• RECORDS TO PROCESS:
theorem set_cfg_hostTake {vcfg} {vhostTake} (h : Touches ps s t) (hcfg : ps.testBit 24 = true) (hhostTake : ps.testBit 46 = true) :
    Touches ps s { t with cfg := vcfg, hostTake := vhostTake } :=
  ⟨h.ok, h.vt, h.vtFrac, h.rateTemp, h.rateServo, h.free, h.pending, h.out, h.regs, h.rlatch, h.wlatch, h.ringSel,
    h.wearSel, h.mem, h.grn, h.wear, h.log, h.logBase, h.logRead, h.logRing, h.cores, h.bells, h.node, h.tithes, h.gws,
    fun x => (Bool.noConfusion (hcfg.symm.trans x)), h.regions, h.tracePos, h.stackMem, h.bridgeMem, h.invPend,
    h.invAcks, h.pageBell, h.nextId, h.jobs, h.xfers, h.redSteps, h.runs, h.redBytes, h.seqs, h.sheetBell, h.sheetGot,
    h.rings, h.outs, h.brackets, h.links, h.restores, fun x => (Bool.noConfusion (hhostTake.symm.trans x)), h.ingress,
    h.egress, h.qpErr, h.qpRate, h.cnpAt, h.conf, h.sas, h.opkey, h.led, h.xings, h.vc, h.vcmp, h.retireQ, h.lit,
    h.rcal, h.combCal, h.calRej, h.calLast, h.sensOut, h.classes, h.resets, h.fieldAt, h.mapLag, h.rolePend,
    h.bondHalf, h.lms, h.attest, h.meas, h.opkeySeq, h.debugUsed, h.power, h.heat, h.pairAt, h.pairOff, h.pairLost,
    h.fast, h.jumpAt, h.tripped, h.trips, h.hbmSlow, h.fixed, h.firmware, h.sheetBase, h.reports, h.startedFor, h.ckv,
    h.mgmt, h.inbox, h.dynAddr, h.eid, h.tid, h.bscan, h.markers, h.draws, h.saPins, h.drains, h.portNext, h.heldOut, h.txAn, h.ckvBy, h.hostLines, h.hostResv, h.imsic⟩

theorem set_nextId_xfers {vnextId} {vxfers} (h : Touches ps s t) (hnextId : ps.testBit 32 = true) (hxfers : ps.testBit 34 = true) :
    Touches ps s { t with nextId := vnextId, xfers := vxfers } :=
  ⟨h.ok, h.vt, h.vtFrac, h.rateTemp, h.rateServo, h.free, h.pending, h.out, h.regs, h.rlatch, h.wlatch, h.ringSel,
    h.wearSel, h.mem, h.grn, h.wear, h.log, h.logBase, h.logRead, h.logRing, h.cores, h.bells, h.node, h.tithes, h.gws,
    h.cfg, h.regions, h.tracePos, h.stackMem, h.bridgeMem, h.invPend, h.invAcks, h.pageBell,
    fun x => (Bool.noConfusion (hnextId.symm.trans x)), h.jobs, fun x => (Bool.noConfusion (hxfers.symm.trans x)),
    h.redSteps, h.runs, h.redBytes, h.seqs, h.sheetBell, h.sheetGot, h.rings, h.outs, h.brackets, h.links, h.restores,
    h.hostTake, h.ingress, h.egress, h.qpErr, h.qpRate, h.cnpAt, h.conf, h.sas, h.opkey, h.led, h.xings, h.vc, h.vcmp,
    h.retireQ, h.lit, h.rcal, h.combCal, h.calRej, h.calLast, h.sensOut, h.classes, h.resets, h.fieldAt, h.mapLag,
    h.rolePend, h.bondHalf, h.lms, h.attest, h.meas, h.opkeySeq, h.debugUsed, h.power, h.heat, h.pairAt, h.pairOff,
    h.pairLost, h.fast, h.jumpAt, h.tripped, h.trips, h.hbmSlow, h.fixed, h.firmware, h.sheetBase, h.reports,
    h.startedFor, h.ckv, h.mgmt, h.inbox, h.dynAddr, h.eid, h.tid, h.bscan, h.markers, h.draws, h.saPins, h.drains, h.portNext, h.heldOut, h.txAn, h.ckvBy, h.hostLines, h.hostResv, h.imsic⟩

• TRY IT:
Nothing in the records may change; output all of them exactly.

• REPLY TO THE EXERCISE:
theorem set_cfg_hostTake {vcfg} {vhostTake} (h : Touches ps s t) (hcfg : ps.testBit 24 = true) (hhostTake : ps.testBit 46 = true) :
    Touches ps s { t with cfg := vcfg, hostTake := vhostTake } :=
  ⟨h.ok, h.vt, h.vtFrac, h.rateTemp, h.rateServo, h.free, h.pending, h.out, h.regs, h.rlatch, h.wlatch, h.ringSel,
    h.wearSel, h.mem, h.grn, h.wear, h.log, h.logBase, h.logRead, h.logRing, h.cores, h.bells, h.node, h.tithes, h.gws,
    fun x => (Bool.noConfusion (hcfg.symm.trans x)), h.regions, h.tracePos, h.stackMem, h.bridgeMem, h.invPend,
    h.invAcks, h.pageBell, h.nextId, h.jobs, h.xfers, h.redSteps, h.runs, h.redBytes, h.seqs, h.sheetBell, h.sheetGot,
    h.rings, h.outs, h.brackets, h.links, h.restores, fun x => (Bool.noConfusion (hhostTake.symm.trans x)), h.ingress,
    h.egress, h.qpErr, h.qpRate, h.cnpAt, h.conf, h.sas, h.opkey, h.led, h.xings, h.vc, h.vcmp, h.retireQ, h.lit,
    h.rcal, h.combCal, h.calRej, h.calLast, h.sensOut, h.classes, h.resets, h.fieldAt, h.mapLag, h.rolePend,
    h.bondHalf, h.lms, h.attest, h.meas, h.opkeySeq, h.debugUsed, h.power, h.heat, h.pairAt, h.pairOff, h.pairLost,
    h.fast, h.jumpAt, h.tripped, h.trips, h.hbmSlow, h.fixed, h.firmware, h.sheetBase, h.reports, h.startedFor, h.ckv,
    h.mgmt, h.inbox, h.dynAddr, h.eid, h.tid, h.bscan, h.markers, h.draws, h.saPins, h.drains, h.portNext, h.heldOut, h.txAn, h.ckvBy, h.hostLines, h.hostResv, h.imsic⟩

theorem set_nextId_xfers {vnextId} {vxfers} (h : Touches ps s t) (hnextId : ps.testBit 32 = true) (hxfers : ps.testBit 34 = true) :
    Touches ps s { t with nextId := vnextId, xfers := vxfers } :=
  ⟨h.ok, h.vt, h.vtFrac, h.rateTemp, h.rateServo, h.free, h.pending, h.out, h.regs, h.rlatch, h.wlatch, h.ringSel,
    h.wearSel, h.mem, h.grn, h.wear, h.log, h.logBase, h.logRead, h.logRing, h.cores, h.bells, h.node, h.tithes, h.gws,
    h.cfg, h.regions, h.tracePos, h.stackMem, h.bridgeMem, h.invPend, h.invAcks, h.pageBell,
    fun x => (Bool.noConfusion (hnextId.symm.trans x)), h.jobs, fun x => (Bool.noConfusion (hxfers.symm.trans x)),
    h.redSteps, h.runs, h.redBytes, h.seqs, h.sheetBell, h.sheetGot, h.rings, h.outs, h.brackets, h.links, h.restores,
    h.hostTake, h.ingress, h.egress, h.qpErr, h.qpRate, h.cnpAt, h.conf, h.sas, h.opkey, h.led, h.xings, h.vc, h.vcmp,
    h.retireQ, h.lit, h.rcal, h.combCal, h.calRej, h.calLast, h.sensOut, h.classes, h.resets, h.fieldAt, h.mapLag,
    h.rolePend, h.bondHalf, h.lms, h.attest, h.meas, h.opkeySeq, h.debugUsed, h.power, h.heat, h.pairAt, h.pairOff,
    h.pairLost, h.fast, h.jumpAt, h.tripped, h.trips, h.hbmSlow, h.fixed, h.firmware, h.sheetBase, h.reports,
    h.startedFor, h.ckv, h.mgmt, h.inbox, h.dynAddr, h.eid, h.tid, h.bscan, h.markers, h.draws, h.saPins, h.drains, h.portNext, h.heldOut, h.txAn, h.ckvBy, h.hostLines, h.hostResv, h.imsic⟩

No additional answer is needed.